可忧的是,树人是百年的事业,这踏出的第一步必须永续踏出,才能终底于成,而我们是否准备好这么做呢?再者,踏出的方向是否一步一步接近目标?又,什么是生命教育的目标?这些问题如果不能想清楚,生命教育将只是一个空洞的名词;或者,即使想清楚了,但在主客观环境的阻碍下,无法朝着它永续努力,生命教育年仍将难逃热闹一时的命运。我这样说并无意要泼冷水,实在是因为「教育并不是请客吃饭」,而是一种「前人种树」。种树者不但不能期待乘凉,还该有「先天下之忧而忧」的情怀与智慧,才能在未见树影之前,便从「大树成荫」的愿景汲取力量,并持恒努力。如果承办人员应付公事、主事者期待一时绩效,执政诸公也只问此与选票相干否,那就很难避免以短线操作的心态来进行应该永续经营的事业。就这一点而言,我不得不说,这是当前台湾社会推动任何有价值工作时的最大隐忧。不过,话说回来,任何有心于教改的人,都有认清环境险阻的义务,却没有怀忧丧志的权利。与其每天花好几个小时抱怨台湾社会的种种问题,不如抽出其中部分时间来思考,我可以作些什么;又可以如何结合具相同理想的人们,来彼此合作,砥砺志节。
二、推动生命教育的背景
二十世纪台湾教育的普及成就了我国在政治、经济与科技各方面的长足进步,然而,过份重视理工实用、轻忽人文理想的教育体制,也让社会付出沈痛代价。这代价包含许多面相,例如伦理观念的模糊、暴力猖獗、家庭功能式微、社会不正义,乃至政经乱象等。
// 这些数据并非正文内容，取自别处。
/-! ### The step -/

/-- R10, R11, R57, R59, R61: a step runs the instruction that the offered step and the state decode to, on the state
with the offer taken, whether the offer is a placed event or the free schedule's choice. How the state carries the
offers (`events`, `freeEvent`) is the model's choice (log entry 1), and so is that an `FG_RTS` which takes a command byte
runs that byte's row (log entry 8). -/
def Obligations.StepRunsDecodedInstruction : Prop :=
  ∀ s : State,
    (∀ e rest, s.events = e :: rest → s.nextEvent = (e, { s with events := rest })) ∧
    (s.events = [] → s.nextEvent = (Config.freeEvent s.eventPos, { s with eventPos := s.eventPos + 1 })) ∧
    (∀ d i, s.offered = .edge d → s.attached = true →
      decode (.edge (s.leState ++ BitVec.ofBool d)) = .ok i → step s = exec i s.nextEvent.2) ∧
    (∀ d, s.offered = .edge d → s.attached = false → step s = exec (.edgeDetached d) s.nextEvent.2) ∧
    (∀ i, s.offered = .decStep → 0 < s.bfCount →
      decode (.decByte (s.dstate ++ s.bf.front)) = .ok i → step s = exec i s.nextEvent.2) ∧
    (s.offered = .decStep → s.bfCount = 0 → step s = exec .decStep s.nextEvent.2) ∧
    (∀ op a0 a1 i, s.offered = .hostOp op a0 a1 →
      decode (.hostReq (op ++ a0 ++ a1)) = .ok i → step s = exec i s.nextEvent.2) ∧
    (∀ i, s.offered = .fgRts → s.fgPhase = fgIdle → s.txqLen ≠ 0 → decode (.kbdCmd s.txq0) = .ok i →
      step s = exec i s.nextEvent.2) ∧
    (s.offered = .fgRts → ¬ (s.fgPhase = fgIdle ∧ s.txqLen ≠ 0 ∧ (s.txq0 = 0xFF ∨ s.txq0 = 0xF3 ∨ s.txq0 = 0xED)) →
      step s = exec .fgRts s.nextEvent.2) ∧
    (s.offered = .fgPrime → step s = exec .fgPrime s.nextEvent.2) ∧
    (s.offered = .fgDone → step s = exec .fgDone s.nextEvent.2) ∧
    (s.offered = .tick → step s = exec .tick s.nextEvent.2)

/-- R93: `DEC_STEP` performs the one operation its key selects; where BF is empty it is not enabled and leaves the state
as it is (the model's choice, log entry 7). -/
def Obligations.DecStepRunsItsRow : Prop :=
  ∀ s : State,
    (∀ i, 0 < s.bfCount → decode (.decByte (s.dstate ++ s.bf.front)) = .ok i → exec .decStep s = exec i s) ∧
    (s.bfCount = 0 → exec .decStep s = .next s)

/-- R13, R142: from every state that meets the invariant every step has a next state; none faults and none is refused. -/
def Obligations.EveryLegalStateSteps : Prop :=
  ∀ s : State, s.Inv → ∃ t, step s = .next t

/-! ### Reset and the invariants -/

/-- R155: what reset leaves in the registers to which the rule gives a value. -/
def Obligations.ResetValues : Prop :=
  let s := State.reset
  s.leState = 0b00000#5 ∧ s.rts = false ∧ s.attached = true ∧ s.clkDriveLow = false ∧ s.dataDriveLow = false ∧
  s.pulseCount = 0 ∧ s.bf.head = 0 ∧ s.bf.tail = 0 ∧ s.dstate = 0b000#3 ∧ s.kf.head = 0 ∧ s.kf.tail = 0 ∧
  (∀ k : Byte, bmRead s.bm k = false) ∧ s.leds = 0b000#3 ∧ s.hbCount = 0 ∧ s.fgPhase = 0b00#2 ∧ s.txqLen = 0 ∧
  s.fgWait = false ∧ s.pendValid = false ∧ s.errlog = [] ∧ s.resp = [] ∧ s.fgBusy = false

/-- R6, R155: the reset state meets the two invariants. The parameters the reset state carries are the model's choice (log
entry 3). -/
def Obligations.ResetMeetsInvariants : Prop := State.reset.Inv ∧ State.reset.PendCurrent

/-- R7, R20, R23 to R26, R28, R32, R33, R36: every step keeps the invariant. -/
def Obligations.StepKeepsInvariant : Prop :=
  ∀ s t : State, s.Inv → step s = .next t → t.Inv

/-- R130: the report a `READ_REPORT` latched stays the report of the bitmap until it is delivered. -/
def Obligations.PendingReportStaysCurrent : Prop :=
  ∀ s t : State, s.Inv → s.PendCurrent → step s = .next t → t.PendCurrent

/-- R34: every step only appends to the two histories. -/
def Obligations.HistoriesOnlyGrow : Prop :=
  (State.reset.errlog = [] ∧ State.reset.resp = []) ∧
  ∀ s t : State, step s = .next t → (∃ es, t.errlog = s.errlog ++ es) ∧ ∃ rs, t.resp = s.resp ++ rs

/-- R67, R140, R141: a step raises at most one error. The step that raises one of the codes 0x1 to 0x5 leaves LE in
`WaitStart` and counts its pulse, the step that raises one of 0x6 to 0x8 leaves DEC in `D.WaitStart` and pops its byte;
neither writes anything else but the history and the schedule's two fields. -/
def Obligations.ErrorLeavesOwnerIdle : Prop :=
  ∀ s t : State, step s = .next t →
    t.errlog = s.errlog ∨
    ∃ e : BitVec 4, t.errlog = s.errlog ++ [e] ∧
      ((1 ≤ e.toNat ∧ e.toNat ≤ 5 ∧
        t = { s with
          leState := leWaitStart
          pulseCount := (s.pulseCount + 1) % 2 ^ s.params.pulseW
          errlog := s.errlog ++ [e]
          events := t.events
          eventPos := t.eventPos }) ∨
      (6 ≤ e.toNat ∧ e.toNat ≤ 8 ∧
        t = { s with
          dstate := dWaitStart
          bf := { s.bf with tail := (s.bf.tail + 1) % s.params.nB }
          errlog := s.errlog ++ [e]
          events := t.events
          eventPos := t.eventPos }))

/-- R158: no step changes a parameter. -/
def Obligations.ParametersNeverChange : Prop :=
  ∀ s t : State, step s = .next t → t.params = s.params

/-- R112: no step other than `DEC_STEP` changes `dstate`, and `DEC_STEP` leaves it as it is until a byte has arrived. -/
def Obligations.OnlyDecStepWritesDstate : Prop :=
  ∀ s t : State, step s = .next t → s.offered ≠ .decStep ∨ s.bfCount = 0 → t.dstate = s.dstate

/-- R50, R92: each ring pointer has one writer: `bf_head` and BF's slots an edge, `bf_tail` `DEC_STEP`, `kf_head` and KF's
slots `DEC_STEP`, `kf_tail` `READ_REPORT`. -/
def Obligations.RingPointersHaveOneWriter : Prop :=
  ∀ s t : State, step s = .next t →
    ((∀ d, s.offered ≠ .edge d) → t.bf.head = s.bf.head ∧ t.bf.slots = s.bf.slots) ∧
    (s.offered ≠ .decStep → t.bf.tail = s.bf.tail ∧ t.kf.head = s.kf.head ∧ t.kf.slots = s.kf.slots) ∧
    ((∀ a0 a1, s.offered ≠ .hostOp 0b001#3 a0 a1) → t.kf.tail = s.kf.tail)

/-- R30, R31, R32: the writers of the bitmap, of `leds` and of `hb_count`. -/
def Obligations.KeyStateWriters : Prop :=
  ∀ s t : State, step s = .next t →
    ((∀ a0 a1, s.offered ≠ .hostOp 0b001#3 a0 a1 ∧ s.offered ≠ .hostOp 0b100#3 a0 a1) → t.bm = s.bm) ∧
    ((∀ a0 a1, s.offered ≠ .hostOp 0b001#3 a0 a1 ∧ s.offered ≠ .hostOp 0b100#3 a0 a1 ∧
      s.offered ≠ .hostOp 0b110#3 a0 a1) → t.leds = s.leds) ∧
    (s.offered ≠ .tick → (∀ a0 a1, s.offered ≠ .hostOp 0b001#3 a0 a1) → t.hbCount = s.hbCount)

/-! ### The line engine -/

/-- R73: `RX_START`. -/
def Obligations.RxStartResult : Prop :=
  (∀ d, decode (.edge (0b00000#5 ++ BitVec.ofBool d)) = .ok (.rxStart d)) ∧
  ∀ s : State, s.attached = true →
    exec (.rxStart false) s = .next { s with
      pulseCount := (s.pulseCount + 1) % 2 ^ s.params.pulseW
      parity := true
      leState := leWaitData 0 } ∧
    exec (.rxStart true) s = .next { s with
      pulseCount := (s.pulseCount + 1) % 2 ^ s.params.pulseW
      errlog := s.errlog ++ [0x1#4] }

/-- R74: `RX_DATA`, one data bit: the right shift with the bit into bit 7, the parity toggle, the successor state. -/
def Obligations.RxDataResult : Prop :=
  (∀ n d, decode (.edge ((0b01#2 ++ n) ++ BitVec.ofBool d)) = .ok (.rxData n d)) ∧
  ∀ (s : State) (n : BitVec 3) (d : Bool), s.attached = true →
    exec (.rxData n d) s = .next { s with
      pulseCount := (s.pulseCount + 1) % 2 ^ s.params.pulseW
      current := (s.current >>> 1) ||| (if d then 0x80 else 0x00)
      parity := if d then !s.parity else s.parity
      leState := if n.toNat < 7 then leWaitData (n + 1) else leWaitParity }

/-- R75: `RX_PARITY`. -/
def Obligations.RxParityResult : Prop :=
  (∀ d, decode (.edge (0b00001#5 ++ BitVec.ofBool d)) = .ok (.rxParity d)) ∧
  ∀ (s : State) (d : Bool), s.attached = true →
    (d = s.parity → exec (.rxParity d) s = .next { s with
      pulseCount := (s.pulseCount + 1) % 2 ^ s.params.pulseW
      leState := leWaitStop }) ∧
    (d ≠ s.parity → exec (.rxParity d) s = .next { s with
      pulseCount := (s.pulseCount + 1) % 2 ^ s.params.pulseW
      leState := leWaitStart
      errlog := s.errlog ++ [0x2#4] })

/-- R76: `RX_STOP`: the stop bit first, then the room in BF. -/
def Obligations.RxStopResult : Prop :=
  (∀ d, decode (.edge (0b00010#5 ++ BitVec.ofBool d)) = .ok (.rxStop d)) ∧
  ∀ s : State, s.attached = true →
    exec (.rxStop false) s = .next { s with
      pulseCount := (s.pulseCount + 1) % 2 ^ s.params.pulseW
      leState := leWaitStart
      errlog := s.errlog ++ [0x3#4] } ∧
    ((s.bf.head + 1) % s.params.nB = s.bf.tail → exec (.rxStop true) s = .next { s with
      pulseCount := (s.pulseCount + 1) % 2 ^ s.params.pulseW
      leState := leWaitStart
      errlog := s.errlog ++ [0x5#4] }) ∧
    ((s.bf.head + 1) % s.params.nB ≠ s.bf.tail → exec (.rxStop true) s = .next { s with
      pulseCount := (s.pulseCount + 1) % 2 ^ s.params.pulseW
      leState := leWaitStart
      bf := { s.bf with slots := s.bf.slots.set s.bf.head s.current, head := (s.bf.head + 1) % s.params.nB } })

/-- R77: `TX_DATA`: the line follows bit 0, the parity toggles for a 1, the shift, the successor; the sampled bit is
ignored. -/
def Obligations.TxDataResult : Prop :=
  (∀ n d, decode (.edge ((0b11#2 ++ n) ++ BitVec.ofBool d)) = .ok (.txData n d)) ∧
  ∀ (s : State) (n : BitVec 3) (d : Bool), s.attached = true →
    exec (.txData n d) s = .next { s with
      pulseCount := (s.pulseCount + 1) % 2 ^ s.params.pulseW
      dataDriveLow := !s.current.getLsbD 0
      parity := if s.current.getLsbD 0 then !s.parity else s.parity
      current := s.current >>> 1
      leState := if n.toNat < 7 then leWaitSendData (n + 1) else leWaitSendParity }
在这样的社会中,人们成为自私、贪婪的工作机器,充满效率与享乐的迷思,实则与自己、别人以及自然的关系愈来愈疏离而不自觉。等而下者,念医的想的不是悬壶济世,而是月入数十万;做工程的想的不是建设国家社会,而是借执照赚钱;做律师的也不知公平正义为何物,一心只想为大财团打官司;从政者也不以服务众人为己任,却把政治变成高明的骗术;连当老师的也无几人有人师之志,挤破头抢教职只因为这位子是铁饭碗,又有寒暑假。总而言之一句话,今日教育体系下不少读书之「士」,念兹在兹的大概不是什么「士志于道」,而是如何考进热门科系,好能有一天鲤跃龙门,闻得梅花扑鼻香。知识分子尚且如此,整个社会弥漫着上下交相贼、为利益不择手段的气氛,也就不足为奇了。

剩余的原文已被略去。